- Born: Talduwe Ratugama Rallage Weris Singho 27 August 1915
- Died: 6 July 1962 (aged 46) Welikada Prison, Western Province, Ceylon
- Criminal status: Executed by hanging
- Criminal charge: Murder (assassination of S. W. R. D. Bandaranaike)
- Penalty: Death by hanging

= Talduwe Somarama =

Sri Lankan Buddhist monk; murderer of Prime Minister Bandaranaike (1959)

Talduwe Ratugama Rallage Weris Singho, better known as Talduwe Somarama Thero (27 August 1915 – 6 July 1962) was a Ceylonese Buddhist priest who shot and killed S. W. R. D. Bandaranaike, the fourth prime minister of Ceylon (later Sri Lanka) in 1959.

==Early life==
Somarama Thero was born on 27 August 1915, to Iso Hamy and Ratugama Rallage Dieris Appuhamy. He was robed when he was 14 on 20 January 1929, and received his schooling at Talduwa Ihala School. He allegedly received his higher ordination as a Thero (Buddhist monk) in Kandy on 25 June 1936.

==The assassination==

Allegedly drafted into the conspiracy by Mapitigama Buddharakkitha, the chief incumbent of the Kelaniya Raja Maha Vihara, Somarama reluctantly consented to assassinate the prime minister "for the greater good of his country, race and religion". Buddharakkitha attributed Bandaranaike's failure to aggressively pursue the nationalist reforms as the motive to eliminate him. Others attributed the assassin's motives to his obligation to Buddharakkitha, together with Prime Minister Bandaranaike's delay in fulfilling his campaign promises to Buddhism.

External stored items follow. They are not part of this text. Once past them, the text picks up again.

/-! ## `setSeat` -/

@[simp] theorem State.setSeat_pending (b : Booth) (k : Seat) (x : SeatState) : (s.setSeat b k x).pending = s.pending := rfl
@[simp] theorem State.setSeat_supply (b : Booth) (k : Seat) (x : SeatState) : (s.setSeat b k x).supply = s.supply := rfl
@[simp] theorem State.setSeat_lineAsserted (b : Booth) (k : Seat) (x : SeatState) : (s.setSeat b k x).lineAsserted = s.lineAsserted := rfl
@[simp] theorem State.setSeat_heldStart (b : Booth) (k : Seat) (x : SeatState) : (s.setSeat b k x).heldStart = s.heldStart := rfl
@[simp] theorem State.setSeat_draws (b : Booth) (k : Seat) (x : SeatState) : (s.setSeat b k x).draws = s.draws := rfl
@[simp] theorem State.setSeat_breaks (b : Booth) (k : Seat) (x : SeatState) : (s.setSeat b k x).breaks = s.breaks := rfl
@[simp] theorem State.setSeat_clock (b : Booth) (k : Seat) (x : SeatState) : (s.setSeat b k x).clock = s.clock := rfl
@[simp] theorem State.setSeat_mark (b : Booth) (k : Seat) (x : SeatState) : (s.setSeat b k x).mark = s.mark := rfl
@[simp] theorem State.setSeat_ret (b : Booth) (k : Seat) (x : SeatState) : (s.setSeat b k x).ret = s.ret := rfl
@[simp] theorem State.setSeat_gen_chans (b : Booth) (k : Seat) (x : SeatState) : (s.setSeat b k x).gen.chans = s.gen.chans := rfl
@[simp] theorem State.setSeat_gen_override (b : Booth) (k : Seat) (x : SeatState) : (s.setSeat b k x).gen.override = s.gen.override := rfl
@[simp] theorem State.setSeat_gen_dirSending (b : Booth) (k : Seat) (x : SeatState) : (s.setSeat b k x).gen.dirSending = s.gen.dirSending := rfl
@[simp] theorem State.setSeat_gen_dirPending (b : Booth) (k : Seat) (x : SeatState) : (s.setSeat b k x).gen.dirPending = s.gen.dirPending := rfl
@[simp] theorem State.setSeat_gen_dirCount (b : Booth) (k : Seat) (x : SeatState) : (s.setSeat b k x).gen.dirCount = s.gen.dirCount := rfl
@[simp] theorem State.setSeat_gen_routeSending (b : Booth) (k : Seat) (x : SeatState) : (s.setSeat b k x).gen.routeSending = s.gen.routeSending := rfl
@[simp] theorem State.setSeat_gen_routeList (b : Booth) (k : Seat) (x : SeatState) : (s.setSeat b k x).gen.routeList = s.gen.routeList := rfl
@[simp] theorem State.setSeat_gen_offers (b : Booth) (k : Seat) (x : SeatState) : (s.setSeat b k x).gen.offers = s.gen.offers := rfl
@[simp] theorem State.setSeat_gen_scanPos (b : Booth) (k : Seat) (x : SeatState) : (s.setSeat b k x).gen.scanPos = s.gen.scanPos := rfl
@[simp] theorem State.setSeat_gen_cycle (b : Booth) (k : Seat) (x : SeatState) : (s.setSeat b k x).gen.cycle = s.gen.cycle := rfl
@[simp] theorem State.setSeat_gen_intake (b : Booth) (k : Seat) (x : SeatState) : (s.setSeat b k x).gen.intake = s.gen.intake := rfl
@[simp] theorem State.setSeat_gen_intakeFraming (b : Booth) (k : Seat) (x : SeatState) : (s.setSeat b k x).gen.intakeFraming = s.gen.intakeFraming := rfl
@[simp] theorem State.setSeat_gen_jobs (b : Booth) (k : Seat) (x : SeatState) : (s.setSeat b k x).gen.jobs = s.gen.jobs := rfl
@[simp] theorem State.setSeat_gen_flight (b : Booth) (k : Seat) (x : SeatState) : (s.setSeat b k x).gen.flight = s.gen.flight := rfl
@[simp] theorem State.setSeat_gen_snapshot (b : Booth) (k : Seat) (x : SeatState) : (s.setSeat b k x).gen.snapshot = s.gen.snapshot := rfl
@[simp] theorem State.setSeat_gen_start (b : Booth) (k : Seat) (x : SeatState) : (s.setSeat b k x).gen.start = s.gen.start := rfl
@[simp] theorem State.setSeat_gen_ports (b : Booth) (k : Seat) (x : SeatState) : (s.setSeat b k x).gen.ports = s.gen.ports := rfl
@[simp] theorem State.setSeat_gen_due (b : Booth) (k : Seat) (x : SeatState) : (s.setSeat b k x).gen.due = s.gen.due := rfl
@[simp] theorem State.setSeat_read_chan (b : Booth) (k : Seat) (x : SeatState) (d : Chan) : (s.setSeat b k x).chan d = s.chan d := rfl
@[simp] theorem State.setSeat_read_settings (b : Booth) (k : Seat) (x : SeatState) (d : Chan) : (s.setSeat b k x).settings d = s.settings d := rfl
@[simp] theorem State.setSeat_read_slot (b : Booth) (k : Seat) (x : SeatState) (d : Slot) : (s.setSeat b k x).slot d = s.slot d := rfl
@[simp] theorem State.setSeat_read_boothSettings (b : Booth) (k : Seat) (x : SeatState) (d : Booth) : (s.setSeat b k x).boothSettings d = s.boothSettings d := rfl
@[simp] theorem State.setSeat_read_acc (b : Booth) (k : Seat) (x : SeatState) (d : Booth) (j : Seat) : (s.setSeat b k x).acc d j = s.acc d j := rfl
@[simp] theorem State.setSeat_read_offer (b : Booth) (k : Seat) (x : SeatState) (d : Chan) : (s.setSeat b k x).offer d = s.offer d := rfl
@[simp] theorem State.setSeat_read_port (b : Booth) (k : Seat) (x : SeatState) (q : Port) : (s.setSeat b k x).port q = s.port q := rfl
@[simp] theorem State.setSeat_read_tariff (b : Booth) (k : Seat) (x : SeatState) (d : TClass) : (s.setSeat b k x).tariff d = s.tariff d := rfl
@[simp] theorem State.setSeat_read_receiver (b : Booth) (k : Seat) (x : SeatState) (n : Nat) : (s.setSeat b k x).receiver n = s.receiver n := rfl
@[simp] theorem State.setSeat_read_hire (b : Booth) (k : Seat) (x : SeatState) (n : Nat) : (s.setSeat b k x).hire? n = s.hire? n := rfl
@[simp] theorem State.setSeat_running (b : Booth) (k : Seat) (x : SeatState) : (s.setSeat b k x).running = s.running := rfl
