-- ==== Sys2Proof/Laws/Lines.lean ====
section
/-! SUPPORT. What placing a route order and updating the directory can do. -/

namespace Sys2Proof.Machine
open Sys2Proof

/-! ## The route line (R33) -/

/-- Everything but the route line is the same. -/
def SameRoutes (s t : State) : Prop :=
  t = { s with gen.routeSending := t.gen.routeSending, gen.routeList := t.gen.routeList }

theorem SameRoutes.refl (s : State) : SameRoutes s s := rfl
theorem SameRoutes.trans {s t u : State} (h : SameRoutes s t) (k : SameRoutes t u) : SameRoutes s u := by
  unfold SameRoutes at *; rw [k, h]

theorem sameSubject_symm (a b : RouteOrder) : sameSubject a b = sameSubject b a := by
  cases a <;> cases b <;> simp [sameSubject, Bool.beq_comm]

theorem sameSubject_trans {a b c : RouteOrder} (h : sameSubject a b = true) : sameSubject a c = sameSubject b c := by
  cases a <;> cases b <;> simp [sameSubject] at h <;> subst h <;> cases c <;> rfl

/-- What an idle or busy line does with its list. -/
theorem routeBegin_cases (s : State) :
    (s.gen.routeSending = none ∧ ∃ o rest, s.gen.routeList = o :: rest ∧
      routeBegin s = { s with gen.routeSending := some o, gen.routeList := rest }) ∨
    ((s.gen.routeSending ≠ none ∨ s.gen.routeList = []) ∧ routeBegin s = s) := by
  unfold routeBegin
  split
  · next o rest h1 h2 => exact .inl ⟨h1, o, rest, h2, rfl⟩
  · next h =>
    refine .inr ⟨?_, rfl⟩
    by_cases h1 : s.gen.routeSending = none
    · cases h2 : s.gen.routeList with
      | nil => exact .inr rfl
      | cons o rest => exact absurd h2 (h o rest h1)
    · exact .inl h1

theorem routeBegin_routes (s : State) : SameRoutes s (routeBegin s) := by
  rcases routeBegin_cases s with ⟨_, _, _, _, h⟩ | ⟨_, h⟩ <;> rw [h] <;> rfl

theorem placeOrder_routes (o : RouteOrder) (s : State) : SameRoutes s (placeOrder o s) :=
  SameRoutes.trans (t := { s with gen.routeList := placeUnsent o s.gen.routeList }) rfl (routeBegin_routes _)

/-- The order placed is among the unsent ones; every other one was there before, with another subject. -/
theorem mem_placeUnsent (o x : RouteOrder) (l : List RouteOrder) (h : x ∈ placeUnsent o l) : x = o ∨ x ∈ l := by
  induction l with
  | nil => simpa [placeUnsent] using h
  | cons y l ih =>
    unfold placeUnsent at h
    split at h
    · rcases List.mem_cons.mp h with h | h
      · exact .inl h
      · exact .inr (List.mem_cons_of_mem _ h)
    · rcases List.mem_cons.mp h with h | h
      · exact .inr (h ▸ List.mem_cons_self)
      · exact (ih h).imp id (List.mem_cons_of_mem _)

theorem placeUnsent_mem (o : RouteOrder) (l : List RouteOrder) : o ∈ placeUnsent o l := by
  induction l with
  | nil => simp [placeUnsent]
  | cons y l ih =>
    unfold placeUnsent
    split
    · exact List.mem_cons_self
    · exact List.mem_cons_of_mem _ ih

/-- Placing an order keeps one unsent order at most for each subject. -/
theorem placeUnsent_once (o : RouteOrder) (l : List RouteOrder)
    (h : l.Pairwise (fun a b => sameSubject a b = false)) :
    (placeUnsent o l).Pairwise (fun a b => sameSubject a b = false) := by
  induction l with
  | nil => simp [placeUnsent]
  | cons y l ih =>
    have hy := List.pairwise_cons.mp h
    unfold placeUnsent
    split
    · next e =>
      refine List.pairwise_cons.mpr ⟨fun b hb => ?_, hy.2⟩
      rw [← sameSubject_trans e]; exact hy.1 b hb
    · next e =>
      refine List.pairwise_cons.mpr ⟨fun b hb => ?_, ih hy.2⟩
      rcases mem_placeUnsent o b l hb with hb | hb
      · subst hb; simpa using e
      · exact hy.1 b hb

/-- An order whose subject no unsent order has joins the end. -/
theorem placeUnsent_fresh (o : RouteOrder) (l : List RouteOrder) (h : ∀ x ∈ l, sameSubject x o = false) :
    placeUnsent o l = l ++ [o] := by
  induction l with
  | nil => rfl
  | cons y l ih =>
    unfold placeUnsent
    rw [if_neg (by simp [h y List.mem_cons_self]), ih (fun x hx => h x (List.mem_cons_of_mem _ hx))]
    rfl

theorem routeAfter_routes (b : State) (c : Chan) (s : State) : SameRoutes s (routeAfter b c s) := by
  unfold routeAfter; split
  · rfl
  · exact placeOrder_routes _ s

/-! ## The directory line (R31, R32) -/

/-- Everything but the directory line and the directory sequence is the same. -/
def SameDirectory (s t : State) : Prop :=
  t = { s with
    ret.dirSeq := t.ret.dirSeq, gen.dirSending := t.gen.dirSending, gen.dirPending := t.gen.dirPending
    gen.dirCount := t.gen.dirCount }

theorem SameDirectory.refl (s : State) : SameDirectory s s := rfl

theorem dirDue_cases (s : State) :
    (s.gen.dirSending = none ∧ dirDue s = dirBegin s) ∨
    (s.gen.dirSending ≠ none ∧ dirDue s = { s with gen.dirPending := true }) := by
  unfold dirDue
  cases h : s.gen.dirSending <;> simp

/-- What the end of an event does: nothing where the content stands, else one advance of the sequence and one send
due. -/
theorem dirAfter_cases (b s : State) :
    (dirContent s = dirContent b ∧ dirAfter b s = s) ∨
    (dirContent s ≠ dirContent b ∧
      dirAfter b s = dirDue { s with ret.dirSeq := wrapNext Config.smallMax s.ret.dirSeq }) := by
  unfold dirAfter; split
  · next h => exact .inl ⟨h, rfl⟩
  · next h => exact .inr ⟨h, rfl⟩

theorem dirAfter_directory (b s : State) : SameDirectory s (dirAfter b s) := by
  rcases dirAfter_cases b s with ⟨_, h⟩ | ⟨_, h⟩ <;> rw [h]
  · rfl
  · rcases dirDue_cases { s with ret.dirSeq := wrapNext Config.smallMax s.ret.dirSeq } with ⟨_, h⟩ | ⟨_, h⟩ <;>
      rw [h] <;> rfl

/-- The content of the directory is read from coverage, the plan, the slots and the override alone. -/
theorem dirContent_congr {s t : State} (hc : t.gen.chans = s.gen.chans) (hp : t.ret.plan = s.ret.plan)
    (hs : t.ret.slots = s.ret.slots) (ho : t.gen.override = s.gen.override) : dirContent t = dirContent s := by
  unfold dirContent dirEntry State.settings State.chan State.slot
  rw [hc, hp, hs, ho]

end Sys2Proof.Machine
end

The date was set for 25 September 1959, when Somarama was to visit Bandaranaike at his home and shoot him at point-blank range. His saffron robes gave him free access to Tintagel, the private residence of Bandaranaike, in Rosmead Place, Colombo. As the prime minister commenced his routine meetings with the public, Somarama waited patiently for his turn. When the monk's presence was announced to him, Bandaranaike rose to greet him in the traditional Buddhist manner. The assassin then pulled out a revolver hidden in his robes and fired at the prostrate prime minister. Somarama was injured in firing between himself and the prime minister's bodyguards. Prime Minister Bandaranaike succumbed to his wounds the following day.

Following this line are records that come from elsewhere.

-- ==== Sys2Proof/Tests/Slice0.lean ====
section
/-! SUPPORT. Tests: the well-formedness smoke, worked examples of the spec, one step each, and for every statement with
hypotheses a concrete state and operands that meet them. The expected values are the spec's, by the section named. -/

namespace Sys2Proof.Tests
open Sys2Proof Sys2Proof.Machine

-- One theorem at a time: the machine of the check has room for few threads at once.
set_option Elab.async false

/-! ## Helpers -/

/-- The state after one command. -/
def after (c : Instr) (s : State) : State :=
  match exec c s with
  | .next t => t
  | _ => s

/-- The last response on a port's transmit list. -/
def said (p : Port) (s : State) : Option TxFrame := (s.port p).transmit.getLast?

/-- Slot `k` carries the tag on channel `c`, with claim policy, fallback and gap hold. -/
def assigned (k : Slot) (c : Chan) (tag : Nat) (y : ClaimPolicy) (f : Fallback) (hold : Nat) (s : State) : State :=
  ((s.setSlot k { s.slot k with name := some ⟨tag, [0x41]⟩, channel := some c }).setSettings c
    ⟨some k, y, f, hold, 10⟩).setChan c ⟨.holding, none, f.source, hold, false⟩

/-- Booth `b` has these settings and is PRESENT. -/
def seated (b : Booth) (m : BoothSettings) (s : State) : State :=
  (s.setBoothSettings b (some m)).setBooth b { s.booth b with presence := .present }

/-- Seat `k` of booth `b` is live on channel `c`. -/
def onAir (b : Booth) (k : Seat) (c : Chan) (s : State) : State :=
  (s.setSeat b k .live).setChan c ⟨.covered, some ⟨b, k⟩, .booth b, 0, false⟩

/-- Seat `k` of booth `b` waits for channel `c`, which seat `j` of booth `d` holds. -/
def waits (b : Booth) (k : Seat) (d : Booth) (j : Seat) (c : Chan) (seconds : Nat) (s : State) : State :=
  (s.setSeat b k .waiting).setOffer c (some ⟨if b = d then .inBooth else .across, b, k, d, j, seconds⟩)

/-- The reply of booth `b` with the one event `e` is being handed on. -/
def handing (b : Booth) (e : ReplyEvent) (s : State) : State := { s with gen.cycle := .handing b [e] }

def bothWays : BoothSettings := ⟨3, 0, some 1, .courtesy, 10, true⟩
def direct : BoothSettings := ⟨2, 0, some 1, .direct, 10, false⟩
def timed : BoothSettings := ⟨2, 0, none, .timed, 10, false⟩

/-- Channels 1 and 2 assigned; booths 1, 2 and 3 with output A on channel 1; nobody live. -/
def hall (y1 y2 : ClaimPolicy) : State :=
  seated 2 timed (seated 1 direct (seated 0 bothWays
    (assigned 1 1 11 y2 (.channel 0) 5 (assigned 0 0 10 y1 .floor 2 State.reset))))

/-- A hire with one receiver out under ticket 1. -/
def hired : State :=
  (State.reset.setHire 1 ⟨0, 5000, .desk1, 0, some 60, false, 4, [⟨7, 0, none, .out, 0⟩]⟩).setReceiver 7
    ⟨some 700, .hired, some ⟨1, 0⟩, none, none, none, false, false, 1⟩

/-- The same with the receiver declared lost. -/
def gone : State :=
  (State.reset.setHire 1 ⟨0, 5000, .desk1, 0, none, false, 4, [⟨7, 0, some 0, .lost, 0⟩]⟩).setReceiver 7
    ⟨some 700, .lost, some ⟨1, 0⟩, none, none, none, false, false, 1⟩

def class2 : Terms := ⟨900, 600, 150, 2000, 9500⟩
def priced (s : State) : State := { s with ret.tariffs := s.ret.tariffs.set 0 ⟨some class2, 3⟩ }
def opened (s : State) : State := { s with ret.session := ⟨.opened, 1, some 0, none⟩ }

/-- Port `p` has a job of this request waiting to start. -/
def queued (p : Port) (c : ReqCode) (r : JobRequest) (s : State) : State :=
  { s.setPort p { s.port p with inProgress := some ⟨c, 9, none⟩ } with gen.jobs := [⟨p, r⟩] }

/-! ## The structures of the statements, from checks that compute -/

theorem awake_of {s : State} (h : (s.running && s.gen.due.isEmpty) = true) : Awake s := by
  simp only [Bool.and_eq_true, List.isEmpty_iff] at h
  exact ⟨h.1, h.2⟩

def readyOk (p : Port) (s : State) : Bool :=
  s.running && s.gen.due.isEmpty && !s.breaks.get p && (s.port p).framing == .between && (s.port p).inProgress.isNone

theorem ready_of {p : Port} {s : State} (h : readyOk p s = true) : Ready p s := by
  simp only [readyOk, Bool.and_eq_true, List.isEmpty_iff, Bool.not_eq_true', beq_iff_eq, Option.isNone_iff_eq_none] at h
  exact ⟨⟨h.1.1.1.1, h.1.1.1.2⟩, h.1.1.2, h.1.2, h.2⟩

theorem handing_of {s : State} {b : Booth} {m : BoothSettings} {e : ReplyEvent} {rest : List ReplyEvent}
    (h : (s.running && s.gen.due.isEmpty && s.gen.cycle == .handing b (e :: rest) &&
      (s.booth b).presence == .present && s.boothSettings b == some m) = true) : Handing s b m e rest := by
  simp only [Bool.and_eq_true, List.isEmpty_iff, beq_iff_eq] at h
  exact ⟨⟨h.1.1.1.1, h.1.1.1.2⟩, h.1.1.2, h.1.2, h.2⟩

def listeningOk (s : State) : Bool :=
  (List.finRange 32).all (fun b =>
    match s.boothSettings b, (s.booth b).chosen with
    | none, chosen => chosen == .floor && (s.booth b).effective == .floor && !(s.booth b).autoHold
    | some _, .floor => (s.booth b).effective == .floor && !(s.booth b).autoHold
    | some k, .channel r =>
      if k.autoFloor = true ∧ (s.chan r).coverage = .uncovered then
        (s.booth b).effective == .floor && (s.booth b).autoHold
      else (s.booth b).effective == .channel r && !(s.booth b).autoHold)

theorem listening_of {s : State} (h : listeningOk s = true) : ListeningAgrees s := by
  intro b
  have hb := (List.all_eq_true.mp h) b (List.mem_finRange b)
  cases h1 : s.boothSettings b with
  | none => simp_all
  | some k =>
    cases h2 : (s.booth b).chosen with
    | floor => simp_all
    | channel r =>
      simp only [h1, h2] at hb ⊢
      split <;> simp_all

def hallOk (s : State) : Bool :=
  decide (∀ c, ((s.chan c).coverage = .unassigned ↔ (s.settings c).slot = none) ∧
    ((s.chan c).coverage = .covered ↔ (s.chan c).holder.isSome = true)) &&
  (List.finRange 24).all (fun c => (s.chan c).holder.all (fun x =>
    isLive (s.seat x.booth x.seat) &&
      (s.boothSettings x.booth).any (fun m => selectedChan m (s.booth x.booth) == c))) &&
  (List.finRange 32).all (fun b => (List.finRange 3).all (fun k => !isLive (s.seat b k) ||
    (s.boothSettings b).any (fun m => (s.chan (selectedChan m (s.booth b))).holder == some ⟨b, k⟩))) &&
  (List.finRange 24).all (fun c => (s.offer c).all (fun o =>
    (s.chan c).holder == some ⟨o.holdBooth, o.holdSeat⟩ && s.seat o.waitBooth o.waitSeat == .waiting &&
      (s.boothSettings o.waitBooth).any (fun m => selectedChan m (s.booth o.waitBooth) == c) &&
      decide (o.kind = .inBooth ↔ o.waitBooth = o.holdBooth) &&
      decide (o.kind = .across → (s.settings c).policy = .offer))) &&
  (List.finRange 32).all (fun b => (List.finRange 3).all (fun k => s.seat b k != .waiting ||
    (List.finRange 24).any (fun c => (s.offer c).any (fun o => o.waitBooth == b && o.waitSeat == k)))) &&
  (List.finRange 32).all (fun b => (s.booth b).muted == (List.finRange 3).any (fun k => s.seat b k == .cough))

theorem hall_of {s : State} (h : hallOk s = true) : HallAgrees s := by
  simp only [hallOk, Bool.and_eq_true, List.all_eq_true, List.mem_finRange, forall_true_left, decide_eq_true_eq,
    Option.all_eq_true, Option.any_eq_true, beq_iff_eq, Bool.or_eq_true, Bool.not_eq_true', bne_iff_ne, ne_eq,
    List.any_eq_true, true_and] at h
  obtain ⟨⟨⟨⟨⟨h1, h2⟩, h3⟩, h4⟩, h5⟩, h6⟩ := h
  refine ⟨fun c => (h1 c).1, fun c => (h1 c).2, fun c b k e => ?_, fun b k e => ?_, fun c o e => ?_, fun b k e => ?_,
    fun b => ?_⟩
  · exact h2 c ⟨b, k⟩ e
  · rcases h3 b k with x | x
    · rw [x] at e; cases e
    · exact x
  · obtain ⟨⟨⟨⟨a1, a2⟩, a3⟩, a4⟩, a5⟩ := h4 c o e
    exact ⟨a1, a2, a3, a4, a5⟩
  · rcases h5 b k with x | ⟨c, o, x, y, z⟩
    · exact absurd e x
    · exact ⟨c, o, x, y, z⟩
  · unfold MuteAgrees
    rw [h6 b, List.any_eq_true]
    simp

def planOk (r : Retained) : Bool :=
  decide (∀ (k : Slot) (c : Chan), (r.slots.get k).channel = some c ↔ (r.plan.get c).slot = some k) &&
  decide (∀ k : Slot, (r.slots.get k).channel.isSome = true → (r.slots.get k).name.isSome = true) &&
  (List.finRange 32).all (fun j => (List.finRange 32).all (fun k => (r.slots.get j).name.all (fun n =>
    (r.slots.get k).name.all (fun m => n.tag != m.tag || j == k)))) &&
  (List.finRange 32).all (fun k => (r.slots.get k).name.all (fun n =>
    decide (1 ≤ n.tag ∧ n.tag ≤ 65535 ∧ 1 ≤ n.label.length ∧ n.label.length ≤ 12))) &&
  (List.finRange 24).all (fun c => match (r.plan.get c).fallback with
    | .channel x => x != c && (r.plan.get x).slot.isSome && !chained (r.plan.get x).fallback
    | _ => true) &&
  decide (∀ c : Chan, (r.plan.get c).gapHold ≤ 60 ∧ 5 ≤ (r.plan.get c).offerTime ∧ (r.plan.get c).offerTime ≤ 120) &&
  (List.finRange 32).all (fun b => (r.booths.get b).all (fun k =>
    decide (1 ≤ k.seats ∧ k.seats ≤ 3 ∧ k.outputB ≠ some k.outputA ∧ 5 ≤ k.offerTime ∧ k.offerTime ≤ 120)))

theorem plan_of {r : Retained} (h : planOk r = true) : PlanAgrees r := by
  simp only [planOk, Bool.and_eq_true, List.all_eq_true, List.mem_finRange, forall_true_left, decide_eq_true_eq,
    Option.all_eq_true, Bool.or_eq_true, bne_iff_ne, beq_iff_eq, ne_eq] at h
  obtain ⟨⟨⟨⟨⟨⟨h1, h2⟩, h3⟩, h4⟩, h5⟩, h6⟩, h7⟩ := h
  refine ⟨h1, h2, fun j k n m e1 e2 e3 => ?_, h4, fun c x e => ?_, h6, h7⟩
  · exact (h3 j k n e1 m e2).resolve_left (fun x => x e3)
  · have := h5 c
    rw [e] at this
    simp only [Bool.and_eq_true, bne_iff_ne, ne_eq, Bool.not_eq_true'] at this
    refine ⟨this.1.1, this.1.2, fun y hy => ?_⟩
    rw [hy] at this
    exact absurd this.2 (by simp [chained])

/-! ## Well-formedness: one ill-formed term for each check -/

theorem test_ill_formed_bad_crc : WellFormed (.badCrcFrame .console (List.replicate 256 0)) = false := by decide +kernel
theorem test_ill_formed_unknown : WellFormed (.unknownRequest .desk1 (List.replicate 256 0)) = false := by decide +kernel
theorem test_ill_formed_label : WellFormed (.langDefine .console 1 0 1 (List.replicate 27 0x41)) = false := by decide
theorem test_ill_formed_empty_reply : WellFormed (.boothReply []) = false := by decide
theorem test_ill_formed_long_reply : WellFormed (.boothReply (List.replicate 515 0)) = false := by decide +kernel
theorem test_well_formed_label : WellFormed (.langDefine .console 1 0 1 (List.replicate 26 0x41)) = true := by decide

/-! ## Encodings (chapter 12) -/

/-- Section 12.2: the check of "1" to "9" is 0x29B1. -/
theorem test_crc_check : crc16 [0x31, 0x32, 0x33, 0x34, 0x35, 0x36, 0x37, 0x38, 0x39] = 0x29B1 := by decide +kernel

/-- Section 12.2: a STATUS request with tag 0x11, its CRC over 0x02, 0x11 and 0x01. -/
theorem test_status_frame :
    (frameBytes [0x11, 0x01]).take 4 = [0xA5, 0x02, 0x11, 0x01] ∧
    portLine .desk1 .between (frameBytes [0x11, 0x01]) = (.between, [.status .desk1 0x11]) := by decide +kernel

/-- R171: one bit wrong in the content, and the frame is one with a bad CRC. -/
theorem test_bad_crc_frame :
    portLine .desk1 .between ((frameBytes [0x11, 0x01]).set 2 0x10) = (.between, [.badCrcFrame .desk1 [0x10, 0x01]]) := by
  decide +kernel

/-- R184, R185: HIRE_OPEN carries class, deposit, and the due time as an optional field. -/
theorem test_hire_open_parameters :
    parseContent .desk2 [5, 0x40, 2, 0, 0, 0x13, 0x88, 1, 0, 0, 0, 60] = some (.hireOpen .desk2 5 2 5000 (some 60)) ∧
    parseContent .desk2 [5, 0x40, 2, 0, 0, 0x13, 0x88, 0, 0, 0, 0, 0] = some (.hireOpen .desk2 5 2 5000 none) ∧
    parseContent .desk2 [5, 0x40, 2, 0, 0, 0x13, 0x88, 2, 0, 0, 0, 0] = none := by decide +kernel

/-- R184: a signed delta is 0x2B or 0x2D and four bytes. -/
theorem test_signed_delta :
    parseContent .desk1 [1, 0x44, 0, 88, 0x2D, 0, 0, 3, 0xE8] = some (.depositAdjust .desk1 1 88 true 1000) ∧
    parseContent .desk1 [1, 0x44, 0, 88, 0x2B, 0, 0, 3, 0xE8] = some (.depositAdjust .desk1 1 88 false 1000) ∧
    parseContent .desk1 [1, 0x44, 0, 88, 0x2C, 0, 0, 3, 0xE8] = none := by decide +kernel

/-- Section 12.3: sizes of the directory, route order and poll frames. -/
theorem test_hall_frame_sizes :
    (Directory.bytes ⟨dirContent State.reset, 0⟩).length = 390 ∧
    (RouteOrder.bytes (.route 5 (.booth 3))).length = 7 ∧
    (RouteOrder.bytes (.route 5 (.booth 3))).take 5 = [0xE5, 1, 6, 3, 4] ∧
    (tallyOf (hall .first .last) 0 bothWays).bytes.length = 18 := by decide +kernel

Somarama then faced trial, along with four other involved in the conspiracy. It was a hopeless case, and in spite of a resourceful defense the jury unanimously found Somarama guilty of the capital offense. Before sentencing him to death, the trial judge, Justice T. S. Fernando, QC, CBE, told Somarama he had a "streak of conscience as he did not attend court in his saffron robes." The chief conspirator, Mapitigama Buddharakkitha and H. P. Jayawardena, a businessman closely associated with him, were found guilty of conspiracy to murder. Bandaranaike had suspended capital punishment, but after his death the government had it restored. In an apparent blunder by the draftsman, the law re-establishing the death penalty failed to include conspiracy to murder. As a consequence, while Somarama would be hanged, the two chief conspirators escaped with life sentences.

Somarama was hanged at Welikada Prison on 6 July 1962. He gave up his robes a fortnight before his hanging and, two days before his execution, was baptized as a Christian by an Anglican priest.